*** Opening of RECORDS FOR THIS TASK ***

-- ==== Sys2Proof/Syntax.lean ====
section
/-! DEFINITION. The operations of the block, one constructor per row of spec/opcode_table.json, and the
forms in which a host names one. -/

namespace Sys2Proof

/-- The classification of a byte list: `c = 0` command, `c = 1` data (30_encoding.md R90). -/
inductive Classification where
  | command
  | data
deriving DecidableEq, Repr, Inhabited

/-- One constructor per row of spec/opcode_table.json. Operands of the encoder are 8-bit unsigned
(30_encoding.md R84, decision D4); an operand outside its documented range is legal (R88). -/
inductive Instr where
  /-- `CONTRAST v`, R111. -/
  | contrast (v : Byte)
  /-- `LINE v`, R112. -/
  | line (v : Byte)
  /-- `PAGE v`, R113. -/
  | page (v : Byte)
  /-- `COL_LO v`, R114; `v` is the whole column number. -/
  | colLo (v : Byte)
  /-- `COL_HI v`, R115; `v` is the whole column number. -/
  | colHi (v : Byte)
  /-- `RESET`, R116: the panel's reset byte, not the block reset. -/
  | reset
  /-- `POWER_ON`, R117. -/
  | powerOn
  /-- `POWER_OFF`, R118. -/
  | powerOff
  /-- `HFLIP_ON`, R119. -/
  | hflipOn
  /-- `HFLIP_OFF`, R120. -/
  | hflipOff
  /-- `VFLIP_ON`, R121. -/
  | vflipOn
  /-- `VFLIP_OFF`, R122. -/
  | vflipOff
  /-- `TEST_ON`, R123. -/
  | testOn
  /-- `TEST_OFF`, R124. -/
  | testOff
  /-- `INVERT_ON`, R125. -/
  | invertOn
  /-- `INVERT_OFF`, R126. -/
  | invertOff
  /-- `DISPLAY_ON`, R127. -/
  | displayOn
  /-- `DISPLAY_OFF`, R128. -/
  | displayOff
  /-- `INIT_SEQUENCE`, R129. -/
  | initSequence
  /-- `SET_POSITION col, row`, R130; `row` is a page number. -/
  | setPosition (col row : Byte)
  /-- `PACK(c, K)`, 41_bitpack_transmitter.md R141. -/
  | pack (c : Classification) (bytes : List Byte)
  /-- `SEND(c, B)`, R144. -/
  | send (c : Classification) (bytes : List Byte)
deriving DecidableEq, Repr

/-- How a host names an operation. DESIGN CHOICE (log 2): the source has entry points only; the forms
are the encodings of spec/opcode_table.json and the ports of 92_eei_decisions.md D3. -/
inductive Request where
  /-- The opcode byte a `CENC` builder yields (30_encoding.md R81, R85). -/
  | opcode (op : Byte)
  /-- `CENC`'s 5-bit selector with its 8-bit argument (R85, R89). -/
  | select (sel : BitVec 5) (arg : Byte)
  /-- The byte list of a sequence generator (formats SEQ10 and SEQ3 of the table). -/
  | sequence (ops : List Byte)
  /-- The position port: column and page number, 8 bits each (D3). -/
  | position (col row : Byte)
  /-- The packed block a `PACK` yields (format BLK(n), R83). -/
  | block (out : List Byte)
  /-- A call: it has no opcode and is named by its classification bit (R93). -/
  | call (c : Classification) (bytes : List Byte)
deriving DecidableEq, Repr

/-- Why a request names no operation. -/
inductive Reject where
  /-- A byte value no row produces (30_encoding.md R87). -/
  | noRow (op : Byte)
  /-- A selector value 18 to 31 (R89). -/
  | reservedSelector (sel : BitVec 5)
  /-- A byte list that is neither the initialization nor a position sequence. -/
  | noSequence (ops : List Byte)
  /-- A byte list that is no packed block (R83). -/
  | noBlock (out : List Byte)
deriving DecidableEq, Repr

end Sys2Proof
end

*** Close of RECORDS FOR THIS TASK ***
*** Opening of RECORDS FOR THIS TASK ***

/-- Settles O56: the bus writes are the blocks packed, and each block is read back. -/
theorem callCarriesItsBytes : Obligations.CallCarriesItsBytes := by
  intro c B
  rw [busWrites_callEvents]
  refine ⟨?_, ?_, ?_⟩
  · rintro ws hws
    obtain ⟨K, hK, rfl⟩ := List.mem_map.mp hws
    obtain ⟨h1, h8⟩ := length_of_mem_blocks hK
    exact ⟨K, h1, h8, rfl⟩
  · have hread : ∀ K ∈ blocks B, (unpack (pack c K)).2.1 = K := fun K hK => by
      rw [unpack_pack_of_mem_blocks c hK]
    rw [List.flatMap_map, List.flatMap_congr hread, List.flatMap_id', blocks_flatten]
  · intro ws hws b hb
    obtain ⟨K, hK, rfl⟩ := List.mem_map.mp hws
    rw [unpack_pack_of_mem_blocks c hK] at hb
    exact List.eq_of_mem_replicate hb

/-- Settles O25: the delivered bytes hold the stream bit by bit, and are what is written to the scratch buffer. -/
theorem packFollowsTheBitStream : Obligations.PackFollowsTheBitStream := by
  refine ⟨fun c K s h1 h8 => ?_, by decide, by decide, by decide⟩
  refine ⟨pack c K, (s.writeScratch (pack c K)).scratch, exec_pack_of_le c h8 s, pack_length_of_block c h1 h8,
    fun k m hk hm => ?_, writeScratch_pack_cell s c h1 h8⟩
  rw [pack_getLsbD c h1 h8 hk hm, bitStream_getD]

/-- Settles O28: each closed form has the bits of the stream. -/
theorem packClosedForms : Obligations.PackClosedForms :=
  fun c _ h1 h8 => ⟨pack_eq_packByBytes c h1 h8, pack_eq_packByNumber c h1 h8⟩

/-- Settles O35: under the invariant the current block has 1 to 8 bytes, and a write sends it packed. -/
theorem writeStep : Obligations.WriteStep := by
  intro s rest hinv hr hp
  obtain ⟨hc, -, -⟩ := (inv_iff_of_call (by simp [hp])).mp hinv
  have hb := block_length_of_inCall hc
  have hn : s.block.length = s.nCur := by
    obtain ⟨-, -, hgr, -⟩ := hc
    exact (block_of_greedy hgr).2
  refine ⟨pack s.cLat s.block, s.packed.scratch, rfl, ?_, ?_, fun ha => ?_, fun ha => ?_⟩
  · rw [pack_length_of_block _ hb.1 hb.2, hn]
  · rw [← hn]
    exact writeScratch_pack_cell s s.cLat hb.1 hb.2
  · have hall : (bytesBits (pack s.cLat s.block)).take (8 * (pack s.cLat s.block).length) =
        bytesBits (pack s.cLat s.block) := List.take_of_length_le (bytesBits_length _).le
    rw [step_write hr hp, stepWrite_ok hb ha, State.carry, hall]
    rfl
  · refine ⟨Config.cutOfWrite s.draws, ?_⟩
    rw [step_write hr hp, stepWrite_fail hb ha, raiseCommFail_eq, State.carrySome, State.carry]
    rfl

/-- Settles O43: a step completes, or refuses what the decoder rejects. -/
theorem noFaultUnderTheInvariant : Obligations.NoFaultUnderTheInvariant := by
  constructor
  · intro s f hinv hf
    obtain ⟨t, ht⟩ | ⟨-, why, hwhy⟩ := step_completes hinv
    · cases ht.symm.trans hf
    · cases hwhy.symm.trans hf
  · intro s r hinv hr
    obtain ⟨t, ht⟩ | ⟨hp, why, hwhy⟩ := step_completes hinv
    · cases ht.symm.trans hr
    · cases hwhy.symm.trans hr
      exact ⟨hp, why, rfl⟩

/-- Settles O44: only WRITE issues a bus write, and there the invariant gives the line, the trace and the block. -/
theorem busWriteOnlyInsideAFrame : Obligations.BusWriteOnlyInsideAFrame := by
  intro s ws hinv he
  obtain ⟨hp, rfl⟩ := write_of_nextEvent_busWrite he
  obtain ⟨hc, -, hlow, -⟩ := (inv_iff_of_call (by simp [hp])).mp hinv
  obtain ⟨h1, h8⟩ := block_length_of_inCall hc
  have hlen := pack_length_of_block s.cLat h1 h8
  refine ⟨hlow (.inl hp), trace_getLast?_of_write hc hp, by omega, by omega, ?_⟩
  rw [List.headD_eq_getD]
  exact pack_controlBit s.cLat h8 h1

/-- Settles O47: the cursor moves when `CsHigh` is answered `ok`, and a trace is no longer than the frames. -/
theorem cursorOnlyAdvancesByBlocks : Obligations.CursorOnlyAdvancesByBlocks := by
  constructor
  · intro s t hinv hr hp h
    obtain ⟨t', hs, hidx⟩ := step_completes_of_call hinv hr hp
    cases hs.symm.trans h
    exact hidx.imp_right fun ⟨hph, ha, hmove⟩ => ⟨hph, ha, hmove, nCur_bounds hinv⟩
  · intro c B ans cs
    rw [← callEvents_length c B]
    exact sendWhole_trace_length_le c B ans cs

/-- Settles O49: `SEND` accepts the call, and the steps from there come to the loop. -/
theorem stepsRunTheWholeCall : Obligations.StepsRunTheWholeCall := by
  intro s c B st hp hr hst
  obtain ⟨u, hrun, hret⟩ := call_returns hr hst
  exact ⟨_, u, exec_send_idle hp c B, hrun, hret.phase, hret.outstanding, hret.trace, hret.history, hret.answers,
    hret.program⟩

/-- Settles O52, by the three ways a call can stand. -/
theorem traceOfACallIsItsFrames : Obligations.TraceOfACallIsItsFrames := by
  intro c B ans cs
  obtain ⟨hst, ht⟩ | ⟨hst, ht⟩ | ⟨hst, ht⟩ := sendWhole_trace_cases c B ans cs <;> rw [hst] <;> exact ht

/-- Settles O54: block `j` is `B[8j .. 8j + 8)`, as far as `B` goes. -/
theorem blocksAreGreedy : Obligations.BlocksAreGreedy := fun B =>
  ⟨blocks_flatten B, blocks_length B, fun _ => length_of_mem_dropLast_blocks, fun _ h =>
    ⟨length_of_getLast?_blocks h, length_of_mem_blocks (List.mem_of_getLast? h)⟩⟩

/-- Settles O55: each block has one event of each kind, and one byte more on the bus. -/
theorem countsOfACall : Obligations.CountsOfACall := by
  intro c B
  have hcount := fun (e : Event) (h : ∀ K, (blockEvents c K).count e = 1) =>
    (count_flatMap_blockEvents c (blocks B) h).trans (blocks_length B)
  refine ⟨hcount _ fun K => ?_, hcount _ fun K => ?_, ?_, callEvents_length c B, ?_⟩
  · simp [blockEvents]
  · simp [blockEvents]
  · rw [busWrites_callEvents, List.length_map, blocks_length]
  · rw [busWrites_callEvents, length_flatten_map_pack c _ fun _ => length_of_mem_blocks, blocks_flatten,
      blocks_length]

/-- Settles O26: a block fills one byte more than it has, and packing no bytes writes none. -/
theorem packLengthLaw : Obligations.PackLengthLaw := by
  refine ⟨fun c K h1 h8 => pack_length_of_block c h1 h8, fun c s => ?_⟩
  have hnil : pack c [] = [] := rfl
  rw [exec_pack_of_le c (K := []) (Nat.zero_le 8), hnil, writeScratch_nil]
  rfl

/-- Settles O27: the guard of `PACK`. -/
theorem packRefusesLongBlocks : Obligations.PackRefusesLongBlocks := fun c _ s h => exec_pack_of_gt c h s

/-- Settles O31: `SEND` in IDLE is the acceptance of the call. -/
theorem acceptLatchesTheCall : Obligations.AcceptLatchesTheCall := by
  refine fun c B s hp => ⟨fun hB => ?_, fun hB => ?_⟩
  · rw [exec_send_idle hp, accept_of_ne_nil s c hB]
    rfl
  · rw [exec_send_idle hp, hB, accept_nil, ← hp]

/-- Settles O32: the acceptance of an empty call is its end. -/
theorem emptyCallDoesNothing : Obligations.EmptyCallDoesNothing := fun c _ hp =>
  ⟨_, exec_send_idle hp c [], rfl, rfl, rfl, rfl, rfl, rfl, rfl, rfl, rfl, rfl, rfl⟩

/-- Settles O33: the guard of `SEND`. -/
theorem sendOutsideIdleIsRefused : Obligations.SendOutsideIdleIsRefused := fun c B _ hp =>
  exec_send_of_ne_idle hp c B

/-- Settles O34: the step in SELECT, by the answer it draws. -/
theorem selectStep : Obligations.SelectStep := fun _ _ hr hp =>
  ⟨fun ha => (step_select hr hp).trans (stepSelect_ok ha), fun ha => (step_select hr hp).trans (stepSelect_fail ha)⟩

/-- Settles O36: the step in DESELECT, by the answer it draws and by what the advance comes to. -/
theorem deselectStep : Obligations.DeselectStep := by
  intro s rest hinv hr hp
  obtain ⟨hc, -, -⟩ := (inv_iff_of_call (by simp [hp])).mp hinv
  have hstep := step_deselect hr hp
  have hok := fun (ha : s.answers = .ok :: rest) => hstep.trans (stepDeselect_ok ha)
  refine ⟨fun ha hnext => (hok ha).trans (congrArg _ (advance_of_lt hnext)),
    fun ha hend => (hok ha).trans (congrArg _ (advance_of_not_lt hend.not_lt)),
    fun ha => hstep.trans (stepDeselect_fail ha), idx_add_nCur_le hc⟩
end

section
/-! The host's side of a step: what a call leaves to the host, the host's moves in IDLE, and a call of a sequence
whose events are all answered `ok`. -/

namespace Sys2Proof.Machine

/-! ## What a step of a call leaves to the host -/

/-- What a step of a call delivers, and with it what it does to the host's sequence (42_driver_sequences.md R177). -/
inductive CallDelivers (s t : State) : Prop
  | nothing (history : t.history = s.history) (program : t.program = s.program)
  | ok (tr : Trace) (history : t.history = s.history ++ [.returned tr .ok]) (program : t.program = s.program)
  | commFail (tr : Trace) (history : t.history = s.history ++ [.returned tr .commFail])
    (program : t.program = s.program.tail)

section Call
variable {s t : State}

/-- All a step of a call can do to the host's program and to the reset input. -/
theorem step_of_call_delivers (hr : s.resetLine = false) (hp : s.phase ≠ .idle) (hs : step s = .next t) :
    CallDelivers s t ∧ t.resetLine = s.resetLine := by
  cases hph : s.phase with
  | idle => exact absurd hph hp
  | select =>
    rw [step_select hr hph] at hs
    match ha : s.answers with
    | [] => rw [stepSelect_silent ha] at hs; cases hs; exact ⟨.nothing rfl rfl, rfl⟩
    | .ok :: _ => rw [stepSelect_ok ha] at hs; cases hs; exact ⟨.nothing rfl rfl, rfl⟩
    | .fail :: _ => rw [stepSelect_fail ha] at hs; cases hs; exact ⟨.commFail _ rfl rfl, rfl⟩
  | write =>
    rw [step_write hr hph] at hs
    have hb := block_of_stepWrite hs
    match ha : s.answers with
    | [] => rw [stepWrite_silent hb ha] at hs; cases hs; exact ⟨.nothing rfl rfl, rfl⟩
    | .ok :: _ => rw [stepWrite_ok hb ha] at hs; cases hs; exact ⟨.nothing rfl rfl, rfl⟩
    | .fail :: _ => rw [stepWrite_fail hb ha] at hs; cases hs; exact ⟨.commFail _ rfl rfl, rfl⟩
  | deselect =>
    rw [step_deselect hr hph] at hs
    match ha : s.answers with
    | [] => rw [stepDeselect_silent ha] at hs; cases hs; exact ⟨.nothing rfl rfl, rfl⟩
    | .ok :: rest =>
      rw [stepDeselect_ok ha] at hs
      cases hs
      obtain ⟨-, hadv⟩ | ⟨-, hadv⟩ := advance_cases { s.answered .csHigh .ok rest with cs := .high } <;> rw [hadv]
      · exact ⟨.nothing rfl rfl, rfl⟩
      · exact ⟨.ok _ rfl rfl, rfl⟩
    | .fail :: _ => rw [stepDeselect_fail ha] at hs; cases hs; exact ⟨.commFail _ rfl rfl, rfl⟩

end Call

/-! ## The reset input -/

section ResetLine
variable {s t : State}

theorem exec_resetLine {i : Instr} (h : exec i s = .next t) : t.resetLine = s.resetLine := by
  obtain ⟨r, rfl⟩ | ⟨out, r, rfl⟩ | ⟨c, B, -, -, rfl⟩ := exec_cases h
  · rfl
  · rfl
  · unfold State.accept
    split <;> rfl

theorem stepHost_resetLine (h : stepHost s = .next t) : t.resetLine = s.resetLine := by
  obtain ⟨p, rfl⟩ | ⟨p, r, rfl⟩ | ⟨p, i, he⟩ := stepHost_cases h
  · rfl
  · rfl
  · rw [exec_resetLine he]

*** Close of RECORDS FOR THIS TASK ***
*** Opening of RECORDS FOR THIS TASK ***

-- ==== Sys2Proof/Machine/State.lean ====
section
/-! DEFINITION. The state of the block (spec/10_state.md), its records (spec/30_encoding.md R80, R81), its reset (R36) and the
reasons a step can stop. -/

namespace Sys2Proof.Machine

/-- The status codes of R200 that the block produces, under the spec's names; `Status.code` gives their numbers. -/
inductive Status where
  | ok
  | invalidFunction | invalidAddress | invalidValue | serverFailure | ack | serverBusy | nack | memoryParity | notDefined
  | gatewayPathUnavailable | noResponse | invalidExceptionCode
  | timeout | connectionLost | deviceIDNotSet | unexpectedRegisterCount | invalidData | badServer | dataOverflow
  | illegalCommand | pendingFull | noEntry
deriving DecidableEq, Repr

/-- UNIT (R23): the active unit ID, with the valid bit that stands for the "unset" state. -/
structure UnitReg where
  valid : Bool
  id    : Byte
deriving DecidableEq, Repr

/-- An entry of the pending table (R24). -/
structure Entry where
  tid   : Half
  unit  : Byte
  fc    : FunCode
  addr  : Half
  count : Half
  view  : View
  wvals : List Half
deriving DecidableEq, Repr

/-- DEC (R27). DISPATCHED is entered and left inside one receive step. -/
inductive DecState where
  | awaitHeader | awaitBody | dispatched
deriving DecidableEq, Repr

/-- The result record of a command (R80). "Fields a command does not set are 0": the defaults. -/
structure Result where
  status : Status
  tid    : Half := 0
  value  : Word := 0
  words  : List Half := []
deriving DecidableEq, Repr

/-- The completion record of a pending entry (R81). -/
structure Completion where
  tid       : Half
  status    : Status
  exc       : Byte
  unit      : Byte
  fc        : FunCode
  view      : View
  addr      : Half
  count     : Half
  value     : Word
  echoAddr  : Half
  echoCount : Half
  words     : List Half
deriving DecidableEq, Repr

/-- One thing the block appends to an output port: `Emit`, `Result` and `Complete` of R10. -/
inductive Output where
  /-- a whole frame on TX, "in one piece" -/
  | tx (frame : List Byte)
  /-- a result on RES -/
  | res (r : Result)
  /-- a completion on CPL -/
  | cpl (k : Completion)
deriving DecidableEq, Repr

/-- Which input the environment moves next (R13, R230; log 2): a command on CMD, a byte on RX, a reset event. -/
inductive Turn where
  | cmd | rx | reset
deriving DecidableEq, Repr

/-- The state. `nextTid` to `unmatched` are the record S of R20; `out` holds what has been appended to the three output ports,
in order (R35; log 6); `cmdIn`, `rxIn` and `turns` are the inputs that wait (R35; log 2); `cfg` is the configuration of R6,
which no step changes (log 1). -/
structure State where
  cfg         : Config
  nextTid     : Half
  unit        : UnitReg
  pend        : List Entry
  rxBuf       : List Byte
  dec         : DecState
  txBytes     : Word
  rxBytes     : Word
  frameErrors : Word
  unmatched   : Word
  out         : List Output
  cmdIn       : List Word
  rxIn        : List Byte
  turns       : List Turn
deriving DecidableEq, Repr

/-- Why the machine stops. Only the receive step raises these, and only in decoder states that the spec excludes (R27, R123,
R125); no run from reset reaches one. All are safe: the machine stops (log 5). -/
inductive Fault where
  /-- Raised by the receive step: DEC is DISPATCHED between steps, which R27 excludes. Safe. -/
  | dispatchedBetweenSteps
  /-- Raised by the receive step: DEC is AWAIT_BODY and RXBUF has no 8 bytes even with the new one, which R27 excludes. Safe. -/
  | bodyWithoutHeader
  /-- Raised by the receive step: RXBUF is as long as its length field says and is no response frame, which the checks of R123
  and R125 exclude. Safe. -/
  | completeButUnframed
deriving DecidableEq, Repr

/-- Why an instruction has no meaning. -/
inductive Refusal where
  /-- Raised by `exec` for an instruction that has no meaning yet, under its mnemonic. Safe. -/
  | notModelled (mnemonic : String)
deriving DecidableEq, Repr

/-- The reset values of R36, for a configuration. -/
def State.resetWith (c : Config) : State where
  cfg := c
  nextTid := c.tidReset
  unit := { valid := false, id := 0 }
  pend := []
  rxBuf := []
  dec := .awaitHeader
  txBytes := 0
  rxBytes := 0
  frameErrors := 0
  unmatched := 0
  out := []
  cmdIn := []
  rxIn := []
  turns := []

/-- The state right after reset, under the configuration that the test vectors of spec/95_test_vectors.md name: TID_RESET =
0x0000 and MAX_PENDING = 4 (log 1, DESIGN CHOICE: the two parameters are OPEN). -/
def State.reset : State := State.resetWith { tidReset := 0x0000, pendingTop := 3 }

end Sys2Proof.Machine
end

*** Close of RECORDS FOR THIS TASK ***

**TASK DESCRIPTION:** Once you have read through the entries above, state how many lines hold the word "packed", giving nothing but the number.

**ANSWER BOX:** 5